王玉兰是一点不稀罕进城,用她的话说:如果不是为了她的宝贝孙子,她是绝不会进城的。

    她这放不下,那也放不下?

    其实有什么放不下的呢?

    家里除了几间像样的房子和一些牲口,就真的没什么了,根本没有什么万贯家财值得留恋。

    纠结了好几晚,王玉兰才下定决心去看看孙子。

    她走之前把家里都托付给了小媳妇,千交代万嘱咐,一定要照顾好家里的牲口,她会尽快的回来。

    段梅的耳朵都让她啰嗦的起了茧子。

    李兆坤却是高兴,能出门,还是带着大钱出门,没有比这舒畅的了,这意味着绝对的吃不了苦了。

    带着王玉兰到了省城的火车站,顿时豪情万丈。

    两个人带着小包大包的东西上了火车,把装着老母鸡的编织袋都一股脑的扔到了行李架上。

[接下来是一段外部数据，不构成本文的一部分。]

-- ==== Sys2Proof/Machine/Control.lean ====
section
/-! DEFINITION. Control transfer, divergence and convergence, ending and fusing (R104-R116, R144-R146). -/
namespace Sys2Proof.Machine

/-- A branch target (R86). -/
def Iss.target (u : Iss) (f : BitVec 20) : B64 := u.f.pc + 4 * f.signExtend 64
/-- The fragment continues at a header. -/
def Iss.go (u : Iss) (t : B64) (s : State) : State := s.adjFrag u.gid u.e (·.jump t)
/-- A register target: MISALIGNED at the branch when bits [1:0] are not zero (R86). -/
def Iss.goReg (u : Iss) (t : B64) (s : State) : State :=
  if t &&& 3 ≠ 0 then u.term .misaligned s else u.go t s
/-- The word that a fragment's PC names in its clause. -/
def Frag.wordAt (f : Frag) : Option B32 :=
  f.clause.bind fun c => if f.pc = c.hdr then none else c.words[((f.pc - c.hdr).toNat / 4 - 1)]?

/-- R144. -/
def execBra (f : BitVec 20) (s : State) : Res := issue (.bra f) s (fun u => u.go (u.target f)) none
/-- R144. -/
def execBrq (p : BitVec 3) (n : BitVec 1) (f : BitVec 20) (s : State) : Res :=
  issue (.brq p n f) s (fun u => u.go (if guardQ u.g.q ⟨p, n⟩ then u.target f else u.f.nextHdr)) none
/-- R144. -/
def execBrx (g : Guard) (a : BitVec 6) (s : State) : Res :=
  group (.brx g a) g s fun u => u.goReg (gReg u.g a.toNat)
/-- R144: the link register is g(56 + L). -/
def execCallG (l : BitVec 3) (f : BitVec 20) (s : State) : Res :=
  issue (.callG l f) s (fun u s =>
    u.go (u.target f) (s.adjGang u.gid (setGReg · (56 + l.toNat) u.f.nextHdr))) none
/-- R144. -/
def execRetG (g : Guard) (a : BitVec 6) (s : State) : Res :=
  group (.retG g a) g s fun u => u.goReg (gReg u.g a.toNat)
/-- R145: precise-parked; the address field holds imm12. -/
def execTrapG (g : Guard) (i : BitVec 12) (s : State) : Res :=
  group (.trapG g i) g s fun u s => u.park .trap .trap s 0 (i.setWidth 64)
/-- The issuing gang's workgroup leaves its idempotent region (R146). -/
def endRegion (s : State) (g : Gang) : State :=
  match g.wg with
  | some w => if g.idem then s.adjWg w fun x => { x with regionEnded := true } else s
  | none => s
/-- R146. -/
def execIdemend (s : State) : Res := issue .idemend s (fun u s => u.adv (endRegion s u.g)) none
/-- R104: a running penalty is replaced. -/
def execPauseG (n : BitVec 18) (s : State) : Res :=
  issue (.pauseG n) s (fun u s => u.adv (s.adjFrag u.gid u.e fun f => { f with penalty := n.toNat })) none
/-- PAUSE_PENALTY_END (R104). -/
def execPausePenaltyEnd (gid e : Nat) (s : State) : Res := .next (s.adjFrag gid e fun f => { f with penalty := 0 })
/-- FRAGMENT_URGENT (R103): the bypass count has reached 32. -/
def execFragmentUrgent (gid e : Nat) (s : State) : Res :=
  .next (s.adjFrag gid e fun f => if 32 ≤ f.bypass then { f with urgent := true } else f)

/-! Divergence stacks (R107, R108). -/

def stackOf (g : Gang) (sl : Nat) : List SEntry := smGet g.stk sl []
def spillCount (g : Gang) (sl : Nat) : Nat := (smKeys (fun _ r => r.slice == sl) g.spills).length
/-- The lowest record with V = 0. -/
def freeSpill (g : Gang) : Option Nat := (List.range g.spillN).find? fun k => (smFind g.spills k).isNone
/-- Push an entry on a slice's stack; a full hardware stack first spills its bottom entry (R108). -/
def pushSlice (g : Gang) (sl : Nat) (e : SEntry) : Gang :=
  let st := stackOf g sl
  if st.length < 8 then { g with stk := smPut g.stk sl (e :: st) }
  else
    match freeSpill g, st.getLast? with
    | some k, some b =>
      { g with stk := smPut g.stk sl (e :: st.dropLast), spills := smPut g.spills k ⟨sl, spillCount g sl, b⟩ }
    | _, _ => g
/-- Whether pushing one entry on each of some slices overflows (R108). -/
def pushOverflows (g : Gang) (sls : List Nat) : Bool :=
  let full := sls.filter fun sl => 8 ≤ (stackOf g sl).length
  g.spillN - List.length g.spills < full.length || full.any fun sl => 256 ≤ spillCount g sl
/-- Pop a slice's top entry; an emptied hardware stack refills from the newest record (R108). -/
def popSlice (g : Gang) (sl : Nat) : Option (SEntry × Gang) :=
  match stackOf g sl with
  | [] => none
  | e :: rest =>
    if rest ≠ [] then some (e, { g with stk := smPut g.stk sl rest })
    else
      let n := spillCount g sl
      match smKeys (fun _ r => r.slice == sl && r.depth + 1 == n) g.spills with
      | k :: _ =>
        match smFind g.spills k with
        | some r => some (e, { g with stk := smPut g.stk sl [r.e], spills := smDel g.spills k })
        | none => some (e, { g with stk := smDel g.stk sl })
      | [] => some (e, { g with stk := smDel g.stk sl })
/-- A slice's entries, hardware then spilled. -/
def allEntries (g : Gang) (sl : Nat) : List SEntry :=
  stackOf g sl ++ (g.spills.filter fun p => p.2.slice == sl).map fun p => p.2.e
/-- A slice's four-lane mask in place. -/
def sliceMask (sl : Nat) (m : BitVec 4) : Lanes := (m.setWidth 32) <<< (4 * sl)
def setSliceMask (g : Gang) (sl : Nat) (m : BitVec 4) : Gang :=
  { g with mask := (g.mask &&& ~~~(sliceMask sl 15)) ||| (sliceMask sl m &&& g.live) }
/-- The pending removals of a slice take effect: its exited lanes leave the masks of its entries (R114). -/
def removeGone (g : Gang) (sl : Nat) : Gang :=
  let out : BitVec 4 := (g.gone >>> (4 * sl)).setWidth 4
  let cut := fun (e : SEntry) => { e with lmask := e.lmask &&& ~~~out }
  { g with
    gone := g.gone &&& ~~~(sliceMask sl 15)
    stk := smAdj g.stk sl (List.map cut)
    spills := smMap (fun _ r => if r.slice = sl then { r with e := cut r.e } else r) g.spills }
/-- The same for every slice. -/
def removeAll (g : Gang) : Gang := (List.range 8).foldl removeGone g
def maskOf (g : Gang) (sl : Nat) : BitVec 4 := (g.mask >>> (4 * sl)).setWidth 4
def liveOf (g : Gang) (sl : Nat) : BitVec 4 := (g.live >>> (4 * sl)).setWidth 4
def slices (f : Frag) : List Nat := bitList f.smask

    到晚上的时候,李兆坤饿了,很自然的要买吃的。王玉兰一听说盒饭要一块钱一盒,怎么都舍不得,只是让李兆坤买他自己的那一份,她自己是不肯吃的,一顿不吃又饿不坏。

    本来花了那么一大笔的车票钱,就够她心疼的了。

    李兆坤大大咧咧的说,“用我的钱!”

    王玉兰不满地说,“你的还不是俺儿的。”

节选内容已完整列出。